* **REQUIREMENT**
The answer must be every line from the listing that holds the string "rewindCtxs".

* **MATERIAL SHOWN**
-- ==== Sys2Proof/Machine/Abort.lean ====
section
/-! DEFINITION. Aborts, context resets and the abandonment of a step (R92, R109, R367, R380). -/

namespace Sys2Proof.Machine

/-- The key under which a fragment's blocks are held. -/
def fragItem (h : Bytes) : Nat := (chSeq h * 2 ^ 32 + chNode h) * 2 ^ 32 + chFrag h

/-- Everything held for the current use is discarded (R109 item 1). -/
def Dev.dropUse (d : Dev) (c : Nat) : Dev :=
  let x := d.ctx c
  let mine := x.frags.filter (fun f => chSeq f.header == x.sequence)
  let d := d.poolFree (fun h => h.holder == ctxHolder c && mine.any (fun f => fragItem f.header == h.item))
  (d.modCtx c (fun x =>
    { x with frags := x.frags.filter (fun f => chSeq f.header != x.sequence), nodes := [], remW := [],
             useCounts := [], firstNonfinite := 0xFFFFFFFF, digests := x.digests.filter (fun u => u.seq != x.sequence) })).modJob x.job (fun y =>
    { y with inflow := y.inflow.filter (fun v => !(v.channel == x.channel && v.seq == x.sequence)) })

/-- The op of a bucket's use (R102). -/
def opOf (bucket : Nat) : Nat := if bucket = verdictBucket then 2 else 1

/-- The ports the node table names for a bucket (R109 item 4). -/
def Job.bucketPorts (j : Job) (b : Nat) : List Nat :=
  ((j.nodesOf b).flatMap (fun e => [ndIn e, ndOut e])).eraseDups.filter (fun p => decide (p < 96))

/-- An abort notice and its payload (R109). -/
def Dev.noticeOf (d : Dev) (c seq gen step micro status node : Nat) : Bytes :=
  let x := d.ctx c
  mkContribution 7 x.job x.channel 0 gen micro seq node step (opOf x.bucket) 0 0 x.bucket 0 0 0 0 0 ++ leBytes 2 status ++ leBytes 6 0

/-- Notices to every port of the bucket's node table but the one the cause came on (R109, R110), where the port's link carries VC6:
it is UP or in CALIBRATE (R238). -/
def Dev.sendNotices (d : Dev) (c seq gen step micro status node : Nat) (from' : Option Nat) : Dev :=
  let x := d.ctx c
  let content := d.noticeOf c seq gen step micro status node
  let dest := ((d.job x.job).bucketPorts x.bucket).filter (fun p => some p != from' && d.takesFlits p)
  dest.foldl (fun d p => d.sendVc6 p 1 x.job content) (d.modCtx c (fun x => { x with forwarded := x.forwarded ++ [(seq, gen)] }))

/-- The record of a fault that concerns a context's current use (R363). -/
def Dev.useFault (d : Dev) (source : Nat) (unit : Option Nat) (c status : Nat) (detail : Bytes) : FaultRec :=
  let x := d.ctx c
  { source := source, unit := unit, ctx := some c, job := some x.job, channel := x.channel, status := status, sequence := x.sequence,
    step := d.useStep c, micro := x.microBatch, detail := detail }

/-- The record of an abort (R109 item 3, R363). -/
def Dev.abortRecord (d : Dev) (c status node : Nat) : FaultRec :=
  let x := d.ctx c
  d.useFault status none c status (leBytes 2 x.bucket ++ leBytes 2 x.generation ++ leBytes 4 node)

/-- A context is aborted (R109); the step that a Verdict use's abort abandons is `abortCtx`'s. A use whose notice was sent on when it
came ahead of the use sends no second one (R110). -/
def Dev.abortUse (d : Dev) (c status node : Nat) (from' : Option Nat) : Dev :=
  let x := d.ctx c
  let step := d.useStep c
  let d := ((d.auditUse c true).dropUse c).modCtx c (fun x => { x with state := .aborted, status := status })
  let d := (d.siltCtx c x.state).recordFault (d.abortRecord c status node)
  if from'.isSome && x.forwarded.contains (x.sequence, x.generation) then d
  else d.sendNotices c x.sequence x.generation step x.microBatch status node from'

/-- The order of node words by level, then index (R78). -/
def nodeRank (w : Nat) : Nat := (w % 32) * 2 ^ 17 + w / 32 % 2 ^ 17
/-- The uppermost of some nodes. -/
def uppermost (l : List Nat) : Option Nat :=
  l.foldl (fun b w => match b with
    | none => some w
    | some v => if nodeRank v < nodeRank w then some w else some v) none

/-- The node word a device writes where it detects a fault that no node names (R109): the uppermost node of the bucket that it hosts,
or that it passes on (DEDUCED, log entry 18). -/
def Dev.ownNode (d : Dev) (c : Nat) : Nat :=
  let x := d.ctx c
  let l := (d.job x.job).nodesOf x.bucket
  ((uppermost ((l.filter (fun e => ndKind e == 1)).map ndNode)).or (uppermost (l.map ndNode))).getD 0

/-- Whether a context can still be aborted: it is ARMED, OPEN or DRAINING short of its commit point (R92). A use past it
has moved the context to its next use. -/
def Ctx.abortable (x : Ctx) : Bool := x.state == .armed || x.state == .opened || x.state == .draining

/-- A context reset is requested (R92, R367): an unaborted use is first aborted with ST_CTX_RESET, staging and spill are
lost, and the cause DOMAIN_RESET is marked (R368). -/
def Dev.resetCtx (d : Dev) (c : Nat) : Dev :=
  let x := d.ctx c
  if x.state == .free || x.state == .resetting then d
  else
    let d := if x.state == .aborted then d else d.abortUse c stCtxReset (d.ownNode c) none
    let was := (d.ctx c).state
    let d := d.poolFree (fun h => h.holder == ctxHolder c)
    let d := d.modCtx c (fun x => { x with state := .resetting, frags := [], heldAborts := [], digests := [] })
    (d.siltCtx c was).markSteps 3

/-- The contexts of a job that are not FREE. -/
def Dev.ctxsOf (d : Dev) (j : Nat) : List Nat := (d.ctxs.filter (fun e => e.2.state != .free && e.2.job == j)).map (·.1)

/-- A job becomes HALTED with a cause (R378); its pending launch is gone and its sequencer stops. -/
def Job.halt (x : Job) (cause now : Nat) : Job :=
  { x with state := .halted, haltCause := cause, haltTick := if x.state == .halted then x.haltTick else now, launch := none,
           stopped := true, runSection := none }

/-- The partial state of a step is discarded (R380 item 4, R88, R170). -/
def Job.discardStep (x : Job) : Job :=
  { x with chunkStats := [], unsound := [],
           rems := x.rems.map (fun r => { r with working := none }), tnum := [], snum := [], firstNonfinite := [],
           foldOverflow := [], updated := [], updateStarted := false, outFormed := [], outCounted := [], vseq := none, vecWords := [],
           vres := none, inflow := [], stepProv := [] }

/-- The Outflow fragments that a job still holds are gone with their blocks. -/
def Dev.dropOutflow (d : Dev) (j : Nat) : Dev :=
  (d.poolFree (fun h => h.reserved && h.job == j)).modJob j (fun x => { x with outHeld := [] })

/-- Items 3 and 4 of R380 and the recovery word of a step that is no more. -/
def Job.rewind (x : Job) : Job :=
  { x.discardStep with
    chSeq := x.chSeqAtLaunch, rcStep := noStep, rcPhase := 0, rootCommitted := false,
    verdictRaised := false, causes := 0, slackMin := 0xFFFFFF, lag0 := 0, lag1 := 0, spareUsed := false }

/-- The current sequences of a job's contexts return to those of the step's launch (R380 item 3). -/
def Dev.rewindCtxs (d : Dev) (j : Nat) : Dev :=
  ((d.job j).ctxSeqAtLaunch).foldl (fun d e =>
    if (d.ctx e.1).state != .free && (d.ctx e.1).job == j then
      d.modCtx e.1 (fun x => { x with sequence := e.2.1, microBatch := e.2.2, launched := false })
    else d) d

/-- A step is abandoned at this device (R380). -/
def Dev.abandonStep (d : Dev) (j : Nat) : Dev :=
  let step := (d.job j).rcStep
  let d := d.modJob j (fun x => x.halt 2 d.time)
  let d := (d.ctxsOf j).foldl (fun d c => d.resetCtx c) d
  let d := d.rewindCtxs j
  let d := ((d.modJob j Job.dropCompare).writeStatus j step 3 (d.job j).shr).endRecords j step []
  let d := (d.modJob j Job.rewind).dropOutflow j
  let d := { d with audit := { d.audit with outflow := d.audit.outflow.filter (fun u => u.job != j) } }
  d.recordFault { source := 0x0E01, job := some j, step := step }

/-- A context is aborted; the abort of the current step's Verdict use abandons the step (R29, R149, R380). -/
def Dev.abortCtx (d : Dev) (c status node : Nat) (from' : Option Nat) : Dev :=
  let x := d.ctx c
  let j := d.job x.job
  let abandons := x.bucket = verdictBucket ∧ x.launched = true ∧ j.rcStep ≠ noStep ∧ j.rcPhase < 3
  let d := d.abortUse c status node from'
  if abandons then d.abandonStep x.job else d

/-- Each context of a list that can still be aborted is aborted. -/
def Dev.abortAll (d : Dev) (cs : List Nat) (status : Nat) : Dev :=
  cs.foldl (fun d c => if (d.ctx c).abortable then d.abortCtx c status (d.ownNode c) none else d) d

/-- Contexts, not FREE, that meet a condition. -/
def Dev.ctxsWhere (d : Dev) (p : Ctx → Bool) : List Nat := (d.ctxs.filter (fun e => e.2.state != .free && p e.2)).map (·.1)

end Sys2Proof.Machine
end

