-- ==== Sys2Proof/Machine/LinkOps.lean ====
section
/-! DEFINITION. How a port changes its link state and what a link that leaves UP loses (R238, R244, R254, R276, R374). -/

namespace Sys2Proof.Machine

/-- All nine lanes of a direction (R243). -/
def allLanes : Nat := 0x1FF

/-- What a new bring-up starts from: lanes, spares and the receiver's runs (R238, R244). -/
def Port.fresh (x : Port) : Port :=
  { x with rxLanes := 0, rxSpareFor := 0xF, txSpareFor := 0xF, remapped := false, retired := [], corrWindow := [], windowFrames := 0,
           spareChange := false, txChange := false, rxMask := 0, peerMask := allLanes, neighbourRack := 0xFFFF }

/-- A port enters a link state (R238). -/
def Port.enter (x : Port) (st : LinkState) (now : Nat) : Port :=
  let x := { x with state := st, entryTick := now, infoRun := 0, readyRun := 0, countdown := 0, dataRun := 0, sending := false,
                    calibDone := 0, sentT1 := none }
  match st with
  | .txTune => { x.fresh with retrains := min (x.retrains + 1) 0xFFFF, trainTime := none }
  | .calibrate => { x with reqDue := now }
  | .up => { x with acquireRaised := false }
  | _ => x

/-- A port enters a link state, with its Silt record (R446 type 0x0B). -/
def Dev.setLink (d : Dev) (p : Nat) (st : LinkState) : Dev :=
  let was := (d.port p).state
  let d := d.modPort p (fun x => x.enter st d.time)
  if was = st then d else d.siltLink p was

/-- The retained flits of a link are discarded (R276, LINK_LOST_FLITS). -/
def Dev.loseRetained (d : Dev) (p : Nat) : Dev :=
  (d.countPort p 0x20 (d.port p).retained.length).modPort p (fun x => { x with retained := [], replayPos := none })

/-- The flits of an output queue after those of the packet that is open on it are gone: a packet is open when its head has
been sent and its tail has not (R276). -/
def dropOpen : List QFlit → List QFlit
  | [] => []
  | f :: r =>
    if f.ftype = 1 ∨ f.ftype = 4 then f :: r
    else if f.ftype = 3 ∨ f.ftype = 6 then r
    else dropOpen r

/-- An output queue without the unsent flits of a packet whose tail has not come. -/
def dropPartial (q : List QFlit) : List QFlit :=
  match q.getLast? with
  | none => q
  | some f => if f.isTail then q else ((q.reverse.dropWhile (fun f => f.ftype == 2)).drop 1).reverse

/-- Every packet that was open on input `p` ends with TAIL_BAD on the outputs it had reached, and its waiting heads are gone
(R276). -/
def Dev.cutInput (d : Dev) (p : Nat) : Dev :=
  let d := (List.range 8).foldl (fun d v =>
    match d.heldBy p v with
    | some (out, w) => (d.countDev 0x102 64).writeOut p v out w tailBad
    | none => d) d
  ((d.port p).waiting.filter (fun w => !w.complete)).foldl (fun d w => d.dropWait p w) (d.modPort p (fun x => { x with rx := [], moving := [] }))

/-- The flits of a holder's packet that wait at its input to cross are discarded, and leave their ingress account (R275). -/
def Dev.dropMoving (d : Dev) (h : Nat × Nat) : Dev :=
  let i := holderIn h.2
  let n := ((tget [] (d.port i.1).moving i.2).filter (fun f => f.ftype != 6)).length
  (d.modPort i.1 (fun x => { x with moving := tdel x.moving i.2 })).returnCredit i.1 i.2 n

/-- The same for every packet that is open on output `p` (R276). -/
def Dev.cutOutput (d : Dev) (p : Nat) : Dev := (d.port p).holder.foldl Dev.dropMoving d

/-- What a fabric link that leaves UP loses at this end (R276). -/
def Dev.cutLink (d : Dev) (p : Nat) : Dev :=
  (((d.loseRetained p).cutInput p).cutOutput p).modPort p (fun x =>
    let q := x.feed.foldl (fun t f => tmod [] t f.1 (· ++ [f.2])) x.outQ
    { x with outQ := q.map (fun q => (q.1, dropPartial (dropOpen q.2))), feed := [], holder := [], building := [], nakFor := none,
             ctrlDue := none })

/-- The contexts whose node table names a port (R276). -/
def Dev.ctxsOn (d : Dev) (p : Nat) : List Nat :=
  d.ctxsWhere (fun x => x.abortable && ((d.job x.job).bucketPorts x.bucket).contains p)

/-- A link leaves UP: its flits, its open packets, the contexts that name it, its sleep and its offer are gone. -/
def Dev.leaveUp (d : Dev) (p : Nat) : Dev :=
  let d := if (d.port p).txSleep = 0 then d else d.endSleep p
  let d := d.modPort p (fun x => { x with rxSleep := 0, rxWakeTick := 0 })
  let d := if d.fabric p then (d.cutLink p).abortAll (d.ctxsOn p) stLinkLost else d
  d.dropOffer p

/-- Whether a spare lane stands in on either direction of a port (R243). -/
def Dev.laneSpare (d : Dev) (p : Nat) : Bool := decide ((d.port p).rxSpareFor ≠ 0xF) || decide ((d.port p).txSpareFor ≠ 0xF)

/-- A port leaves its state for another with a cause (R238, R254); a spare lane that stood in ends (R219 cause 4). On a fabric port it is
a reset of its Link domain (R367, R368). What LINK_DOWN does is `linkDown`'s. -/
def Dev.dropLink (d : Dev) (p cause : Nat) (st : LinkState) : Dev :=
  let wasUp := d.up p
  let d := if wasUp && d.laneSpare p then d.markSteps 4 else d
  let d := if d.fabric p then d.markSteps 3 else d
  let d := d.modPort p (fun x => { x with cause := cause })
  let d := d.setLink p st
  if wasUp then d.leaveUp p else d

end Sys2Proof.Machine
end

* **TASK RESULT**
def Dev.rewindCtxs (d : Dev) (j : Nat) : Dev :=
  let d := d.rewindCtxs j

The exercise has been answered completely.